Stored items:
________
-- ==== Sys2Proof/Tests/Slice0.lean ====
section
/-! SUPPORT. Tests, all by evaluation: the well-formedness checks, the decoding of words written out from the formats of 30_encoding.md, single steps whose expected values are those of 95_test_vectors.md (named in each comment), assembler lines, and a witness for the hypotheses of each obligation. -/

namespace Sys2Proof.Tests

open Sys2Proof.Machine Sys2Proof.Claims

/-! Helpers. The start state is that of 95_test_vectors.md section 0: CS = 0, PC = 0x0010, everything else 0, memory `0xFFFF`. -/

/-- The start state with a PSW and some registers. -/
def base (psw : Word) (regs : List (Reg × Word)) : State :=
  regs.foldl (fun s p => s.setReg p.1 p.2)
    { State.resetWith (Vector.replicate 16 0xFFFF#16) with cs := 0, psw := psw, x := resetRegs.set 15 0x0010#16 }

/-- The start state with DS = 0x1000, SS = 0x2000, ES = 0x3000 (95_test_vectors.md 2.6). -/
def segs (psw : Word) (regs : List (Reg × Word)) : State :=
  { base psw regs with ds := 0x1000, ss := 0x2000, es := 0x3000 }

/-- A state with a pending transfer to PC 0x0014 (95_test_vectors.md V126 and on, after the jump's own step). -/
def slot (s : State) : State := { s with pend := some { targetPc := 0x0014, targetCs := none } }

/-- A state with one word of memory placed. -/
def poke (s : State) (pa : Nat) (v : Word) : State := { s with mem := s.mem.writeWord pa v }

/-- The state of a next outcome. -/
def nextOf (o : Host.Outcome State Fault Refusal) : Option State :=
  match o with
  | .next t => some t
  | .fault _ => none
  | .refused _ => none

/-- Why an outcome is refused. -/
def refusalOf (o : Host.Outcome State Fault Refusal) : Option Refusal :=
  match o with
  | .next _ => none
  | .fault _ => none
  | .refused r => some r

/-- One step over a word placed at the fetch address. -/
def run (w : Nat) (s : State) : Option State := nextOf (step (s.withFetchWord 16 w))

/-- The state after one step over a word (the start state where the step answers none). -/
def after (w : Nat) (s : State) : State := (run w s).getD s

/-- One register after one step over a word. -/
def runReg (w : Nat) (s : State) (r : Reg) : Option Word := (run w s).map (·.reg r)

/-- A PSW that was `p`, with N, Z and C given and V as the machine's own rule gives it. -/
def pswAfter (p : Word) (n z c : Bool) (op : AluClass) (a b : Word) (raw : Int) : Word :=
  pswWithFlags p n z (Config.overflowRule op a b raw) c

/-! Well-formedness: each check refuses an ill-formed term, and accepts its neighbour. -/

theorem test_wellFormed_mulImm_odd : (Instr.mulImm 2 true 3).wellFormed = false ∧ (Instr.mulImm 3 true 3).wellFormed = true := by decide
theorem test_wellFormed_divImm_odd : (Instr.divImm 14 true 3).wellFormed = false ∧ (Instr.divImm 15 true 3).wellFormed = true := by decide
theorem test_wellFormed_mul32_even : (Instr.mul32 1 true 3).wellFormed = false ∧ (Instr.mul32 0 true 3).wellFormed = true := by decide
theorem test_wellFormed_div32_even : (Instr.div32 15 false 3).wellFormed = false ∧ (Instr.div32 14 false 3).wellFormed = true := by decide
theorem test_wellFormed_set2_not_seti : (Instr.set2 1).wellFormed = false ∧ (Instr.set2 2).wellFormed = true := by decide
theorem test_wellFormed_clr2_not_clri : (Instr.clr2 1).wellFormed = false ∧ (Instr.clr2 0).wellFormed = true := by decide
theorem test_wellFormed_unrecognized : (Instr.unrecognized 0xFFF4).wellFormed = false ∧ (Instr.unrecognized 0xFFBF).wellFormed = false ∧
    (Instr.unrecognized 0xFFFF).wellFormed = false ∧ (Instr.unrecognized 0xFFC0).wellFormed = true ∧ (Instr.unrecognized 0xFFFE).wellFormed = true := by decide

/-! Decoding: a word for every constructor, its fields written out from the formats of 30_encoding.md R104 to R115 (most significant bit first). -/

/-- 30_encoding.md R101, R104. -/
theorem test_decode_halt_ldi :
    decode 0b1111111111111111#16 = .halt ∧
    decode 0b0000000000000000#16 = .ldi 0 ∧
    decode 0b0101001000110100#16 = .ldi 0x5234 := by decide

/-- 30_encoding.md R105, R109. -/
theorem test_decode_loads_stores :
    decode 0b1000001000000101#16 = .ld 1 0 5 ∧
    decode 0b1011111111111111#16 = .st 15 15 31 ∧
    decode 0b1010001001001111#16 = .st 1 2 15 ∧
    decode 0b1111001100010010#16 = .lds .es 1 2 ∧
    decode 0b1111010000010010#16 = .sts .cs 1 2 := by decide

/-- 30_encoding.md R106, R116. -/
theorem test_decode_arithmetic :
    decode 0b1100000000100001#16 = .add 0 true (.reg 1) ∧
    decode 0b1100010010110001#16 = .sub 2 true (.imm 1) ∧
    decode 0b1100100100100101#16 = .and 4 true (.reg 5) ∧
    decode 0b1100110000011111#16 = .or 0 false (.imm 15) ∧
    decode 0b1101000100100100#16 = .xor 4 true (.reg 4) := by decide

/-- 30_encoding.md R117. -/
theorem test_decode_multiply_divide :
    decode 0b1101010011100100#16 = .mul 3 true 4 ∧
    decode 0b1101010011110111#16 = .mulImm 3 true 7 ∧
    decode 0b1101010010111010#16 = .mul32 2 true 10 ∧
    decode 0b1101100001100010#16 = .div 1 true 2 ∧
    decode 0b1101101111011111#16 = .divImm 15 false 15 ∧
    decode 0b1101100010110111#16 = .div32 2 true 7 := by decide

/-- 30_encoding.md R107, R119. -/
theorem test_decode_shifts :
    decode 0b1101110001000001#16 = .sl 1 1 ∧
    decode 0b1101110001001010#16 = .slc 1 2 ∧
    decode 0b1101110001010011#16 = .sr 1 3 ∧
    decode 0b1101110001011100#16 = .src 1 4 ∧
    decode 0b1101110001100101#16 = .sra 1 5 ∧
    decode 0b1101110001101110#16 = .sac 1 6 ∧
    decode 0b1101110001110111#16 = .ror 1 7 ∧
    decode 0b1101110001111000#16 = .roc 1 0 := by decide

/-- 30_encoding.md R108, R118. -/
theorem test_decode_jumps :
    decode 0b1110000000000101#16 = .jz 5 ∧
    decode 0b1110001111111010#16 = .jnz 506 ∧
    decode 0b1110010000000001#16 = .jc 1 ∧
    decode 0b1110011000000010#16 = .jnc 2 ∧
    decode 0b1110100100000000#16 = .jn 256 ∧
    decode 0b1110101011111111#16 = .jnn 255 ∧
    decode 0b1110110000000011#16 = .jv 3 ∧
    decode 0b1110111111111111#16 = .jnv 511 := by decide

/-- 30_encoding.md R110, R111, R113, R114. -/
theorem test_decode_moves :
    decode 0b1111100011000010#16 = .mov 3 0 2 ∧
    decode 0b1111110001111111#16 = .lsi 3 0b11111 ∧
    decode 0b1111111100000101#16 = .mvsRead 1 .ds ∧
    decode 0b1111111101001000#16 = .mvsWrite 2 .cs ∧
    decode 0b1111111110100001#16 = .smv .psw 1 := by decide

/-- 30_encoding.md R112, R120. -/
theorem test_decode_sop_registers :
    decode 0b1111111000000001#16 = .swb 1 ∧
    decode 0b1111111000010010#16 = .inv 2 ∧
    decode 0b1111111000100011#16 = .neg 3 ∧
    decode 0b1111111000110100#16 = .jml 4 ∧
    decode 0b1111111001001101#16 = .srs 13 ∧
    decode 0b1111111001011100#16 = .srd 12 ∧
    decode 0b1111111001101011#16 = .ers 11 ∧
    decode 0b1111111001111010#16 = .erd 10 := by decide

/-- 30_encoding.md R112, R120, R133, R146. -/
theorem test_decode_sop_masks :
    decode 0b1111111010001111#16 = .set 15 ∧
    decode 0b1111111010010010#16 = .clr 2 ∧
    decode 0b1111111010100010#16 = .set2 2 ∧
    decode 0b1111111010111111#16 = .clr2 15 ∧
    decode 0b1111111010100001#16 = .seti ∧
    decode 0b1111111010110001#16 = .clri ∧
    decode 0b1111111011000101#16 = .sopReserved 0 5 ∧
    decode 0b1111111011111111#16 = .sopReserved 3 15 := by decide

/-- 30_encoding.md R115, R121, R132, R133. -/
theorem test_decode_system :
    decode 0b1111111111110000#16 = .nop ∧
    decode 0b1111111111110001#16 = .hlt ∧
    decode 0b1111111111110010#16 = .swi ∧
    decode 0b1111111111110011#16 = .reti ∧
    decode 0b1111111111110100#16 = .sysReserved 0 ∧
    decode 0b1111111111110111#16 = .sysReserved 3 ∧
    decode 0b1111111111000000#16 = .unrecognized 0xFFC0 ∧
    decode 0b1111111111101111#16 = .unrecognized 0xFFEF ∧
    decode 0b1111111111111110#16 = .unrecognized 0xFFFE := by decide

/-- The word of the host's table query is numbered the same way, and bits above `nbits` are 0. -/
theorem test_decodeTableWord : decodeTableWord 16 0xC021 = some (.add 0 true (.reg 1)) ∧ decodeTableWord 16 0x1C021 = some (.add 0 true (.reg 1)) := by decide

/-! One step per instruction. The V bit is the machine's open parameter, so an expected PSW names it. -/

/-- V41. -/
theorem test_ldi : (run 0x7FFF (base 0 [])).map (fun t => (t.psw, t.reg 0)) =
    some (pswAfter 0 false false false .ldi 0 0 0x7FFF, 0x7FFF) := by rfl

/-- V42. -/
theorem test_mov_carry : (run 0xF84B (base 0 [(2, 0xFFFF)])).map (fun t => (t.psw, t.reg 1)) =
    some (pswAfter 0 false false true .mov 0xFFFF 3 0x10002, 2) := by rfl

/-- V43. -/
theorem test_mov_reads_next_pc : (run 0xF87C (base 0 [])).map (fun t => (t.psw, t.reg 1)) =
    some (pswAfter 0 false false false .mov 0x0011 0 0x0011, 0x0011) := by rfl

/-- V44. -/
theorem test_lsi_negative : (run 0xFC7F (base 0 [])).map (fun t => (t.psw, t.reg 3)) =
    some (pswAfter 0 true false true .lsi 0 0 (-1), 0xFFFF) := by rfl

/-- V47: an immediate jump. -/
theorem test_lsi_pc : (run 0xFDE0 (base 0 [])).map (fun t => (t.psw, t.reg 15)) =
    some (pswAfter 0 false true false .lsi 0 0 0, 0) := by rfl

/-- V50. -/
theorem test_add_wraps : (run 0xC021 (base 0 [(0, 0xFFFF), (1, 1)])).map (fun t => (t.psw, t.reg 0)) =
    some (pswAfter 0 false true true .add 0xFFFF 1 0x10000, 0) := by rfl

/-- V53. -/
theorem test_add_flags_only : (run 0xC001 (base 0 [(0, 5), (1, 7)])).map (fun t => (t.psw, t.reg 0)) =
    some (pswAfter 0 false false false .add 5 7 12, 5) := by rfl

/-- V55. -/
theorem test_sub_borrow : (run 0xC421 (base 0 [(0, 0), (1, 1)])).map (fun t => (t.psw, t.reg 0)) =
    some (pswAfter 0 true false true .sub 0 1 (-1), 0xFFFF) := by rfl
________
# [How to complete this task]
Restate word for word only the lines above from the line containing "decode 0b1101000100100100#16 = .xor" to the line containing "decode 0b1101110001010011#16 = .sr 1 3 ∧", both of them included.

# [Result of the task]
    decode 0b1101000100100100#16 = .xor 4 true (.reg 4) := by decide

/-- 30_encoding.md R117. -/
theorem test_decode_multiply_divide :
    decode 0b1101010011100100#16 = .mul 3 true 4 ∧
    decode 0b1101010011110111#16 = .mulImm 3 true 7 ∧
    decode 0b1101010010111010#16 = .mul32 2 true 10 ∧
    decode 0b1101100001100010#16 = .div 1 true 2 ∧
    decode 0b1101101111011111#16 = .divImm 15 false 15 ∧
    decode 0b1101100010110111#16 = .div32 2 true 7 := by decide

/-- 30_encoding.md R107, R119. -/
theorem test_decode_shifts :
    decode 0b1101110001000001#16 = .sl 1 1 ∧
    decode 0b1101110001001010#16 = .slc 1 2 ∧
    decode 0b1101110001010011#16 = .sr 1 3 ∧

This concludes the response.